[Data excerpts]
· · · ·
-- ==== Sys2Proof/Tests/Slice0.lean ====
section
/-!
SUPPORT. Tests of the model. Expected results are those of spec/95_test_vectors.md (the vector is named) or worked out
by hand from the rule named; none is the model's own answer. `test_hyp_<Name>` shows, for each statement with
hypotheses, concrete inputs that meet them together, clause by clause.
-/

namespace Sys2Proof.Tests

open Sys2Proof.Machine Sys2Proof.Safety

/-! ### Helpers -/

/-- The next state, if that is the answer. -/
def after : Result → Option State
  | .next t => some t
  | _ => none

/-- The state with some registers set. -/
def withRegs (regs : List (Reg × Byte)) (s : State) : State := regs.foldr (fun p t => t.setReg p.1 p.2) s

/-- The state with some bytes of RAM set, from an address upward. -/
def withBytes (a : Nat) (bytes : List Byte) (s : State) : State := s.storeImage a bytes

/-- The state after one step that fetches the word `w` at PC. -/
def run1 (w : Nat) (s : State) : Option State := after (step (s.withFetchWord 16 w))

/-- The state after one event of the host. -/
def event (e : Event) (s : State) : Option State := after (step { s with schedule := [e] })

/-- The columns of the pixels that are 1 in a row. -/
def lit (t : State) (row : Nat) : List Nat :=
  (List.range 64).filter fun c => Framebuffer.pixel t.fb (rowAt row) (colAt c)

/-- The reset state with pixels of row 0 lit, at the columns listed. -/
def litAtTop (cols : List Nat) (s : State) : State :=
  { s with fb := cols.foldr (fun c fb => Framebuffer.setPixel fb 0 (colAt c) true) s.fb }

/-- The state with I at 0x300 and a sprite there. -/
def withSprite (bytes : List Byte) (s : State) : State := withBytes 0x300 bytes { s with i := 0x0300#16 }

/-! ### WellFormed -/

/-- The word 0x00E0 is CLS (R94): SYS 0x0E0 is ill-formed. -/
theorem test_wellFormed_refuses_sys_0E0 : (Instr.sys 0x0E0#12).wellFormed = false := by decide

/-- The word 0x00EE is RET (R94): SYS 0x0EE is ill-formed. -/
theorem test_wellFormed_refuses_sys_0EE : (Instr.sys 0x0EE#12).wellFormed = false := by decide

theorem test_wellFormed_accepts_sys_0E1 : (Instr.sys 0x0E1#12).wellFormed = true := by decide

/-! ### Decoding, every constructor by a word written out from R92 and R95 -/

theorem test_decode_control :
    [decode 0b0000000100100011#16, decode 0x00EE#16, decode 0b0001101010111100#16, decode 0b0010001000000110#16] =
      [.ok (.sys 0x123#12), .ok .ret, .ok (.jp 0xABC#12), .ok (.call 0x206#12)] := by decide

theorem test_decode_skips :
    [decode 0b0011001100101010#16, decode 0b0100001100101011#16, decode 0b0101000100100000#16,
      decode 0b1001000100100000#16, decode 0b1011001100000000#16] =
      [.ok (.seImm 3 0x2A#8), .ok (.sneImm 3 0x2B#8), .ok (.seReg 1 2), .ok (.sneReg 1 2), .ok (.jpV0 0x300#12)] := by
  decide

theorem test_decode_immediates :
    [decode 0b0110101011111111#16, decode 0b0111000100000010#16, decode 0b1100001101111111#16] =
      [.ok (.ldImm 0xA 0xFF#8), .ok (.addImm 1 0x02#8), .ok (.rnd 3 0x7F#8)] := by decide

theorem test_decode_alu :
    [decode 0b1000101010110000#16, decode 0b1000101010110001#16, decode 0b1000101010110010#16,
      decode 0b1000101010110011#16, decode 0b1000101010110100#16] =
      [.ok (.ldReg 0xA 0xB), .ok (.orReg 0xA 0xB), .ok (.andReg 0xA 0xB), .ok (.xorReg 0xA 0xB),
        .ok (.addReg 0xA 0xB)] := by decide

theorem test_decode_alu_with_flag :
    [decode 0b1000101010110101#16, decode 0b1000101010110110#16, decode 0b1000101010110111#16,
      decode 0b1000101010111110#16] =
      [.ok (.sub 0xA 0xB), .ok (.shr 0xA 0xB), .ok (.subn 0xA 0xB), .ok (.shl 0xA 0xB)] := by decide

theorem test_decode_display :
    [decode 0x00E0#16, decode 0b1101100110100111#16] = [.ok .cls, .ok (.drw 0x9 0xA 0x7)] := by decide

theorem test_decode_keypad :
    [decode 0b1110110010011110#16, decode 0b1110110010100001#16, decode 0b1111000100001010#16] =
      [.ok (.skp 0xC), .ok (.sknp 0xC), .ok (.ldVxK 1)] := by decide

theorem test_decode_timer_index :
    [decode 0b1010000100100011#16, decode 0b1111001100000111#16, decode 0b1111001100010101#16,
      decode 0b1111001100011000#16, decode 0b1111001000011110#16, decode 0b1111010000101001#16] =
      [.ok (.ldI 0x123#12), .ok (.ldVxDt 3), .ok (.ldDtVx 3), .ok (.ldStVx 3), .ok (.addIVx 2), .ok (.ldFVx 4)] := by
  decide

theorem test_decode_memory :
    [decode 0b1111001100110011#16, decode 0b1111111001010101#16, decode 0b1111111001100101#16] =
      [.ok (.ldBVx 3), .ok (.ldMemVx 0xE), .ok (.ldVxMem 0xE)] := by decide

/-- V-DEC-3: near neighbours of CLS and RET are SYS. -/
theorem test_decode_sys_neighbours :
    [decode 0x0000#16, decode 0x00E1#16, decode 0x00C1#16, decode 0x0FFF#16] =
      [.ok (.sys 0#12), .ok (.sys 0x0E1#12), .ok (.sys 0x0C1#12), .ok (.sys 0xFFF#12)] := by decide

/-- V-DEC-10 and V-DEC-11: reserved words of the rows 8, 5 and 9. -/
theorem test_decode_reserved_registers :
    [decode 0x8008#16, decode 0x800D#16, decode 0x800F#16, decode 0x812F#16] = List.replicate 4 (.error .reserved8) ∧
      [decode 0x5121#16, decode 0x512F#16] = List.replicate 2 (.error .reserved5) ∧
      [decode 0x9121#16, decode 0x912F#16] = List.replicate 2 (.error .reserved9) := by decide

/-- V-DEC-12 and V-DEC-13: reserved words of the rows E and F. -/
theorem test_decode_reserved_E_and_F :
    [decode 0xE100#16, decode 0xE19F#16, decode 0xE1A0#16, decode 0xE1FF#16] = List.replicate 4 (.error .reservedE) ∧
      [decode 0xF100#16, decode 0xF108#16, decode 0xF134#16, decode 0xF175#16, decode 0xF1FF#16] =
        List.replicate 5 (.error .reservedF) := by decide

/-- The words of R95 for an instruction of each layout of R92. -/
theorem test_encode_layouts :
    [encode (.jp 0xABC#12), encode (.rnd 3 0x7F#8), encode (.drw 0x9 0xA 0x7), encode (.ldVxMem 0xE),
      encode (.seReg 1 2)] = [0x1ABC#16, 0xC37F#16, 0xD9A7#16, 0xFE65#16, 0x5120#16] := by decide

/-- Section 2.1: the bytes 12 34 are the word 0x1234, and the rest of the string is handed back. -/
theorem test_decodeBytes_high_byte_first :
    decodeBytes [0x12#8, 0x34#8, 0x56#8] = .ok (.jp 0x234#12, [0x56#8]) ∧
      decodeBytes [0x12#8] = .error .tooShort ∧ encodeBytes (.jp 0x234#12) = [0x12#8, 0x34#8] := by decide

/-- A table word of 16 bits, and the reserved word 8008. -/
theorem test_decodeTableWord :
    decodeTableWord 16 0x8AB4 = some (.addReg 0xA 0xB) ∧ decodeTableWord 16 0x8008 = none := by decide

/-! ### Control transfer (section 2.2) -/

/-- V-CTL-1. -/
theorem test_sys_advances :
    (run1 0x0123 (withRegs [(15, 0x55#8)] .reset)).map (fun t => (t.pc, t.reg 15)) = some (0x202#16, 0x55#8) := by decide

/-- V-CTL-9b: the return address 0x1000 is masked. -/
theorem test_ret_masks :
    (run1 0x00EE { State.reset with sp := 1#8, stack := State.reset.stack.set 0 0x0FFE#16, pc := 0x300#16 }).map
      (fun t => (t.pc, t.sp)) = some (0x000#16, 0#8) := by decide

/-- V-FLT-6. -/
theorem test_ret_underflow :
    (run1 0x00EE .reset).map (fun t => (t.fault, t.pc, t.sp)) = some (some .stackUnderflow, 0x200#16, 0#8) := by decide

/-- V-CTL-2. -/
theorem test_jp_self : (run1 0x1200 .reset).map (fun t => t.pc) = some 0x200#16 := by decide

/-- V-CTL-8: the address pushed is the CALL's own. -/
theorem test_call_pushes :
    (run1 0x2206 .reset).map (fun t => (t.stack[0], t.sp, t.pc)) = some (0x0200#16, 1#8, 0x206#16) := by decide

/-- V-FLT-7. -/
theorem test_call_overflow :
    (run1 0x2300 { State.reset with sp := 16#8 }).map (fun t => (t.fault, t.pc, t.sp)) =
      some (some .stackOverflow, 0x200#16, 16#8) := by decide

/-- V-CTL-3, V-CTL-3b. -/
theorem test_se_immediate :
    (run1 0x332A (withRegs [(3, 0x2A#8)] .reset)).map (fun t => t.pc) = some 0x204#16 ∧
      (run1 0x332B (withRegs [(3, 0x2A#8)] .reset)).map (fun t => t.pc) = some 0x202#16 := by decide

/-- V-CTL-4, V-CTL-4b. -/
theorem test_sne_immediate :
    (run1 0x432A (withRegs [(3, 0x2A#8)] .reset)).map (fun t => t.pc) = some 0x202#16 ∧
      (run1 0x432B (withRegs [(3, 0x2A#8)] .reset)).map (fun t => t.pc) = some 0x204#16 := by decide

/-- V-CTL-5, V-CTL-5b. -/
theorem test_se_registers :
    (run1 0x5120 (withRegs [(1, 7#8), (2, 7#8)] .reset)).map (fun t => t.pc) = some 0x204#16 ∧
      (run1 0x5120 (withRegs [(1, 7#8), (2, 8#8)] .reset)).map (fun t => t.pc) = some 0x202#16 := by decide

/-- V-CTL-6, V-CTL-6b. -/
theorem test_sne_registers :
    (run1 0x9120 (withRegs [(1, 7#8), (2, 8#8)] .reset)).map (fun t => t.pc) = some 0x204#16 ∧
      (run1 0x9120 (withRegs [(1, 7#8), (2, 7#8)] .reset)).map (fun t => t.pc) = some 0x202#16 := by decide

/-- V-CTL-7b: 0x10FE is masked. -/
theorem test_jpV0_masks : (run1 0xBFFF (withRegs [(0, 0xFF#8)] .reset)).map (fun t => t.pc) = some 0x0FE#16 := by decide

/-- V-CTL-7c: V0 is used, never V3, and an odd target is legal. -/
theorem test_jpV0_uses_V0 :
    (run1 0xB300 (withRegs [(0, 1#8), (3, 0x80#8)] .reset)).map (fun t => t.pc) = some 0x301#16 := by decide

/-- V-CTL-11: the fetch at 0xFFF takes its second byte from 0x000 (0xF0, default FONT). -/
theorem test_fetch_wraps :
    (after (step (withBytes 0xFFF [0x6A#8] { State.reset with pc := 0xFFF#16 }))).map (fun t => (t.reg 0xA, t.pc)) =
      some (0xF0#8, 0x001#16) := by decide

/-! ### ALU (sections 2.3 to 2.6) -/

/-- V-ALU-2: VF is an ordinary destination. -/
theorem test_ld_immediate : (run1 0x6F00 (withRegs [(15, 1#8)] .reset)).map (fun t => t.reg 15) = some 0#8 := by decide

/-- V-ALU-3: no flag on a wrap. -/
theorem test_add_immediate :
    (run1 0x7102 (withRegs [(1, 0xFF#8)] .reset)).map (fun t => (t.reg 1, t.reg 15)) = some (0x01#8, 0x00#8) := by decide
· · · ·
*EXERCISE DIRECTIONS:* Could you return exactly the lines above from the line with "[decode 0b1110110010011110#16, decode" to the line with "[decode 0b1111001100110011#16, decode", both included, and nothing else?

*RESULT OF THIS TASK:*
    [decode 0b1110110010011110#16, decode 0b1110110010100001#16, decode 0b1111000100001010#16] =
      [.ok (.skp 0xC), .ok (.sknp 0xC), .ok (.ldVxK 1)] := by decide

theorem test_decode_timer_index :
    [decode 0b1010000100100011#16, decode 0b1111001100000111#16, decode 0b1111001100010101#16,
      decode 0b1111001100011000#16, decode 0b1111001000011110#16, decode 0b1111010000101001#16] =
      [.ok (.ldI 0x123#12), .ok (.ldVxDt 3), .ok (.ldDtVx 3), .ok (.ldStVx 3), .ok (.addIVx 2), .ok (.ldFVx 4)] := by
  decide

theorem test_decode_memory :
    [decode 0b1111001100110011#16, decode 0b1111111001010101#16, decode 0b1111111001100101#16] =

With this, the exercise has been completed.